--- Supplied material Enclosed Below ---

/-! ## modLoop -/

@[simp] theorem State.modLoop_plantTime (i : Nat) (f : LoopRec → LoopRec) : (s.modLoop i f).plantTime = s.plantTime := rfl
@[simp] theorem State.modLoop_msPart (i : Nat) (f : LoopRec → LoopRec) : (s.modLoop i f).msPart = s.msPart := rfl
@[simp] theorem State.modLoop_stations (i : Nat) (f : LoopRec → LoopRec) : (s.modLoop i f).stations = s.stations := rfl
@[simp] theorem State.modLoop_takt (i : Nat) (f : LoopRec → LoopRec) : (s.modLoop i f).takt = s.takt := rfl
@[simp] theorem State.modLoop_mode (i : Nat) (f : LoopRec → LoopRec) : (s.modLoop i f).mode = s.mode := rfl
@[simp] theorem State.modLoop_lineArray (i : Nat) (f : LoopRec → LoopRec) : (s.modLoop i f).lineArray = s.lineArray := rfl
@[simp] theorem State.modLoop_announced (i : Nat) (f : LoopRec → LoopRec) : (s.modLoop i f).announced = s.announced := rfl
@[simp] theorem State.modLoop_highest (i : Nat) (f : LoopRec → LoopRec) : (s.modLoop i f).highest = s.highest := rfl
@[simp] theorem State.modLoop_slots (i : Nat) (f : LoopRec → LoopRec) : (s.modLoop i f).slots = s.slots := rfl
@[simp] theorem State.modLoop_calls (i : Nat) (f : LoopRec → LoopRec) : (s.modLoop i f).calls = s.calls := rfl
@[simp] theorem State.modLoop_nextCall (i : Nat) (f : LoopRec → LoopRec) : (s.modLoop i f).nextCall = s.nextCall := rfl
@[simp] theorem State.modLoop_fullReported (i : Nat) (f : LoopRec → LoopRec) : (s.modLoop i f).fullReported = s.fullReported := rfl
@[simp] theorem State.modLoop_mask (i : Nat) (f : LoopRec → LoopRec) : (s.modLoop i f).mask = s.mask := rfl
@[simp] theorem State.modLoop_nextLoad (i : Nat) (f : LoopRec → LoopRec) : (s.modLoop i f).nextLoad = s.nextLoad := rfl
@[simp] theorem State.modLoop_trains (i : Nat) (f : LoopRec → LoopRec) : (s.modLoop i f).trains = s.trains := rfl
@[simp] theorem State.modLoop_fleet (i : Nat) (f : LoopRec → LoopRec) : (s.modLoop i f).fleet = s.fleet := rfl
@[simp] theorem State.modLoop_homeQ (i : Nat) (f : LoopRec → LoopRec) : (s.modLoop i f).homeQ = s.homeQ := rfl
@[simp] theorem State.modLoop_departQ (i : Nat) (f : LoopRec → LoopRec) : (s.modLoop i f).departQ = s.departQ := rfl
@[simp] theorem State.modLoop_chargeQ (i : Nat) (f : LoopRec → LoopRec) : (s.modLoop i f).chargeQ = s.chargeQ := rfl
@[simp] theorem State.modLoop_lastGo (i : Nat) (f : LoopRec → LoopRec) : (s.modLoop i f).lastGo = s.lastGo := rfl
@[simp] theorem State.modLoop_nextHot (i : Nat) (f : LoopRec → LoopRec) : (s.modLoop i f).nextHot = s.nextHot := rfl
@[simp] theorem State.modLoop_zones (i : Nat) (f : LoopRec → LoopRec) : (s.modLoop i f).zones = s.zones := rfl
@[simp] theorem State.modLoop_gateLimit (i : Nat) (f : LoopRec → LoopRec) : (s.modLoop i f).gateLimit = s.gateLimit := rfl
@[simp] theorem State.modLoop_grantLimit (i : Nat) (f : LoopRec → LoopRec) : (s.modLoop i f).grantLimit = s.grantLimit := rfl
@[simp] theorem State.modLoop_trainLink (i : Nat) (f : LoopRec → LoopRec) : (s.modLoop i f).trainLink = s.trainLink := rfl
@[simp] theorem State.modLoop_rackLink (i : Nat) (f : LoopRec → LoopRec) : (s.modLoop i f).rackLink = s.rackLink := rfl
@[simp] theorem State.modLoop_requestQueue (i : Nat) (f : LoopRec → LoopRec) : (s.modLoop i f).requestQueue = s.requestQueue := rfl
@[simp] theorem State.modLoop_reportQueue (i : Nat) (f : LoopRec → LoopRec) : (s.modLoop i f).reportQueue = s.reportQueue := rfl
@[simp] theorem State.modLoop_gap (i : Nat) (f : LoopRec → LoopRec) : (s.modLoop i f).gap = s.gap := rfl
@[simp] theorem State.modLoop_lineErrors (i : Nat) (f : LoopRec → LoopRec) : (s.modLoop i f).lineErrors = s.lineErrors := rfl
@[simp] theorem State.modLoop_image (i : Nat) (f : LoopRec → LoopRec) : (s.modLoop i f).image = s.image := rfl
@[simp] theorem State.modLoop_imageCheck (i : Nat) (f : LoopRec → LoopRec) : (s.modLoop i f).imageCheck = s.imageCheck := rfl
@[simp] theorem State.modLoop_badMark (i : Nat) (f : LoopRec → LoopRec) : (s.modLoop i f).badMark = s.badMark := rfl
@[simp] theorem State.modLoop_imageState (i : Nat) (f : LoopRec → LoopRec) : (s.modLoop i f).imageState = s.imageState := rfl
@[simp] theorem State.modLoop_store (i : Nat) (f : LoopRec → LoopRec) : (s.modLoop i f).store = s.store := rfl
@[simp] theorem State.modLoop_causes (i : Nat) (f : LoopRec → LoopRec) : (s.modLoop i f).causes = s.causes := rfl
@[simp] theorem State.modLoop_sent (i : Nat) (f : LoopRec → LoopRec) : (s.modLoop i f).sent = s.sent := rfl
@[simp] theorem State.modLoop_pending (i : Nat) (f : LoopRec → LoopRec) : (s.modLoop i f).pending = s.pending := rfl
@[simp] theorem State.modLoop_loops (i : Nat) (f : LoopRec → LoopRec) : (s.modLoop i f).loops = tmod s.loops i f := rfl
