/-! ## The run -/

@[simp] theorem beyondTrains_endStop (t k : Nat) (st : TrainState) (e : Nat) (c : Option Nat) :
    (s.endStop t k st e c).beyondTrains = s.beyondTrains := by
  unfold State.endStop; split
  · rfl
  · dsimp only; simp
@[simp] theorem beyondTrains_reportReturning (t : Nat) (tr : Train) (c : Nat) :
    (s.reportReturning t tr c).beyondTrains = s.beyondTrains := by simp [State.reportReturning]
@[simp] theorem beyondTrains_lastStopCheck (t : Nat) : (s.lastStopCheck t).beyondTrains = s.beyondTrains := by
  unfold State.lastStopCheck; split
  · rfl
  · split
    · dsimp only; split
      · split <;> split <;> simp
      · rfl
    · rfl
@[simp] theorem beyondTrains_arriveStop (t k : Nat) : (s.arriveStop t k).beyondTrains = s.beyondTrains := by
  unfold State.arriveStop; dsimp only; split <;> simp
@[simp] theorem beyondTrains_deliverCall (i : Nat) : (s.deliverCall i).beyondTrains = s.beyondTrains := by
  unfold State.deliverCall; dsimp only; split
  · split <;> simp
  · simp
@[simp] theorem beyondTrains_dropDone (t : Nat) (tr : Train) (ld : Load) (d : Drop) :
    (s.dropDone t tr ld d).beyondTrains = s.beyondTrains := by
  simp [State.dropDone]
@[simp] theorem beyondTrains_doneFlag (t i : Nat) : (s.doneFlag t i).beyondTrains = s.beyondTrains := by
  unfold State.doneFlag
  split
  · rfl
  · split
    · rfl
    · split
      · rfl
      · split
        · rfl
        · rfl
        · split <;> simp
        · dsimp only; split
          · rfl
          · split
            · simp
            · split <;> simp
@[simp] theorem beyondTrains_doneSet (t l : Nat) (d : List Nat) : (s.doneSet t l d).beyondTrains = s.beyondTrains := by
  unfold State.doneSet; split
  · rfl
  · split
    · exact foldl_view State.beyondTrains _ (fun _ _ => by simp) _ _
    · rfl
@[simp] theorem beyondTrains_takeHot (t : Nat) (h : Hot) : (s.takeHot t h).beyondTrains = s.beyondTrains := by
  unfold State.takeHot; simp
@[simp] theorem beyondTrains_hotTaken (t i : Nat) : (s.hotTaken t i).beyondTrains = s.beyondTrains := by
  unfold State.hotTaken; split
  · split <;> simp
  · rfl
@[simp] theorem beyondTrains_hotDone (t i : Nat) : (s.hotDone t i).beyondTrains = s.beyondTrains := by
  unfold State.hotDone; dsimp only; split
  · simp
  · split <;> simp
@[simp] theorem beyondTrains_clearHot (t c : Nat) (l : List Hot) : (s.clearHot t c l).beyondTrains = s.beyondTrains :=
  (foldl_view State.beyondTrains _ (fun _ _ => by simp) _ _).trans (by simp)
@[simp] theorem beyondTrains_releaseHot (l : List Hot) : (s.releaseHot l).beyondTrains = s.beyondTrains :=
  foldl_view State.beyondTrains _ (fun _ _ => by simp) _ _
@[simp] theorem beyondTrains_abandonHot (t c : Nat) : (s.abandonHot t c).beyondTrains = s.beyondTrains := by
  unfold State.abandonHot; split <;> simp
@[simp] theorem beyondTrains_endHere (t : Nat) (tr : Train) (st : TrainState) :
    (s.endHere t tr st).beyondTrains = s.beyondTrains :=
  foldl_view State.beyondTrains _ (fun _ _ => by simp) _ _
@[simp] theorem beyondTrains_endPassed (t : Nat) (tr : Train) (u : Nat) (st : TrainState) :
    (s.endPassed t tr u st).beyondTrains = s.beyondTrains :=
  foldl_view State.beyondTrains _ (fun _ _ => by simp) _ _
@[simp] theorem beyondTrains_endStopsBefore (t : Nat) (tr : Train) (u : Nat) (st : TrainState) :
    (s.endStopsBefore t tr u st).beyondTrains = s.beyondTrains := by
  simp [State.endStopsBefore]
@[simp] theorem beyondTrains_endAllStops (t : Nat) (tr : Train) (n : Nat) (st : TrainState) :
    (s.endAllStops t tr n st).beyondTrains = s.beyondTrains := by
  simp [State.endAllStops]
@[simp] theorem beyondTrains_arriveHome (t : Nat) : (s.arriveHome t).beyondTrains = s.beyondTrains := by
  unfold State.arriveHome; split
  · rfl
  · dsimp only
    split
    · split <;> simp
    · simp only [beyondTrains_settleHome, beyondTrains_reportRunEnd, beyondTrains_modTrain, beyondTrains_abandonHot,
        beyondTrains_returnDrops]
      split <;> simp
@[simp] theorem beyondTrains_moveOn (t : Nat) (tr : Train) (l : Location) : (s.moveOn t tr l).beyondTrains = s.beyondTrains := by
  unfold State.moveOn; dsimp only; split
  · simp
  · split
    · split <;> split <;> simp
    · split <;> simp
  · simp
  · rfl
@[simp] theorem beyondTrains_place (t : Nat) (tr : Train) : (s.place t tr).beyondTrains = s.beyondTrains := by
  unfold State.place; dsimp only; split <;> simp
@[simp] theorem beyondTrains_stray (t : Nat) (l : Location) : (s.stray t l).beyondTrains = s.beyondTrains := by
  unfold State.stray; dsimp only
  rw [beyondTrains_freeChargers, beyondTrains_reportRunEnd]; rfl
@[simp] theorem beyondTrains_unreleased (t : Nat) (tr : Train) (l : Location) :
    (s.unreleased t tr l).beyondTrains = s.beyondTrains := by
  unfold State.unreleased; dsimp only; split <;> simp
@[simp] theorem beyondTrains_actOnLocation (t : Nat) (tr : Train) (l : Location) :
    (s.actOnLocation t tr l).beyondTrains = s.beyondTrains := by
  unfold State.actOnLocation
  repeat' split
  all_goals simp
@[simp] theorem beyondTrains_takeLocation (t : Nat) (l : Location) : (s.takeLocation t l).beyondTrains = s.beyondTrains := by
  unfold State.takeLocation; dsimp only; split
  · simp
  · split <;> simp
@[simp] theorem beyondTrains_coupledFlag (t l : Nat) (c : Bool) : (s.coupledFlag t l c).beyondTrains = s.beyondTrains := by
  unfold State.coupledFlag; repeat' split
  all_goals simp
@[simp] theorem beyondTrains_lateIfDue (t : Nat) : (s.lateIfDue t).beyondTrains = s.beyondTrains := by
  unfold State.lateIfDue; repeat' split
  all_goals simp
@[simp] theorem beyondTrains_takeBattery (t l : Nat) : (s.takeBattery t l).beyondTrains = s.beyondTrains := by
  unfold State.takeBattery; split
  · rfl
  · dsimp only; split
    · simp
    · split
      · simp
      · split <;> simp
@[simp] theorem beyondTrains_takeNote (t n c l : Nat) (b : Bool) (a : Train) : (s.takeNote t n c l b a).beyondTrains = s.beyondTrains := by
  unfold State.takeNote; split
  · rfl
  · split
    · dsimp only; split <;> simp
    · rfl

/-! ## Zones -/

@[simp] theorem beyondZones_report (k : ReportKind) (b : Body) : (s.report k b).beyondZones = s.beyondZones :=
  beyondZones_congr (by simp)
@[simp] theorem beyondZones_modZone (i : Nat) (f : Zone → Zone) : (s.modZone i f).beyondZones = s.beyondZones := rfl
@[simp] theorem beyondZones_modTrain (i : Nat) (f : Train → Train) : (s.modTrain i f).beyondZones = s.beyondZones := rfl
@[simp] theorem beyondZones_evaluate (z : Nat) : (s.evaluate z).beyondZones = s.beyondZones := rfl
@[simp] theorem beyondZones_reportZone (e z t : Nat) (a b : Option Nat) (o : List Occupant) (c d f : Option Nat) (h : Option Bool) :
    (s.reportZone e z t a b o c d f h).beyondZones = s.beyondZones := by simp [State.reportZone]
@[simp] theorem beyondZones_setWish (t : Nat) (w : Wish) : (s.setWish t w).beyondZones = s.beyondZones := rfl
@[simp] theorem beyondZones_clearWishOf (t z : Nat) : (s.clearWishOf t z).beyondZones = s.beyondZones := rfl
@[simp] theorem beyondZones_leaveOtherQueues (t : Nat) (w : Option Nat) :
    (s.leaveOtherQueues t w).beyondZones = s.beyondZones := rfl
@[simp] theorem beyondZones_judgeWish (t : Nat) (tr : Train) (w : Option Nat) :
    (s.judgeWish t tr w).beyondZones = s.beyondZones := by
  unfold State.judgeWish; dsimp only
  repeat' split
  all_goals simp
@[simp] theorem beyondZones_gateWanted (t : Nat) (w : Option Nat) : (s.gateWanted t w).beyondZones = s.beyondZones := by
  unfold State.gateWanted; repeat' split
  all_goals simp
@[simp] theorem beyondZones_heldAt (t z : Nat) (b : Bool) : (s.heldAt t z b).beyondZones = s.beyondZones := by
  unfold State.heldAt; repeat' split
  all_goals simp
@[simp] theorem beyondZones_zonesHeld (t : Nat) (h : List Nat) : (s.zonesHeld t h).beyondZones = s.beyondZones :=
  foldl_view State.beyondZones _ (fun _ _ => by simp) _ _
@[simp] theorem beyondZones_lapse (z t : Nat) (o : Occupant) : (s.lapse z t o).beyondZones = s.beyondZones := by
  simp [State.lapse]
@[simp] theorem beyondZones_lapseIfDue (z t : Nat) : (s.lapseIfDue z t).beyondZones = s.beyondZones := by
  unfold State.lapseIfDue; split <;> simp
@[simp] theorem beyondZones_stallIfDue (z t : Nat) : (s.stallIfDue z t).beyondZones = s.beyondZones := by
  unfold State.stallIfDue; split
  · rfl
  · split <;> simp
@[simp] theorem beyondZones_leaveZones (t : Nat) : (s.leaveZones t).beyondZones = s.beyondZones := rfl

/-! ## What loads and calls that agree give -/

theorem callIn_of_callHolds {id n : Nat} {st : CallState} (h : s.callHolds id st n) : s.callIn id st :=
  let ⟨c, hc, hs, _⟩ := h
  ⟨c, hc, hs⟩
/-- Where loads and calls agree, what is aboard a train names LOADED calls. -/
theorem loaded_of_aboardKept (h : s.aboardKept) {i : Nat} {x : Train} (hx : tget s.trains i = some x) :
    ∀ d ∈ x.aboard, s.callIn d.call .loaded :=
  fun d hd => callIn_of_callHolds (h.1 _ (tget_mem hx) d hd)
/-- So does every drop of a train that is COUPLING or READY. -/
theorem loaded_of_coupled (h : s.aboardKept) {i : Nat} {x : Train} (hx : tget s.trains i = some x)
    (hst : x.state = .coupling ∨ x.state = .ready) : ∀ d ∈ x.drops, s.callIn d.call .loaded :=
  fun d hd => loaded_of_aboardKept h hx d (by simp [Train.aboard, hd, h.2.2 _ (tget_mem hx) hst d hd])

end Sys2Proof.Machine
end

--- End of Enclosed Supplied material ---

Your instructions: Count every line of the entries that includes "heldAt", and say the number alone.

Finished task: 2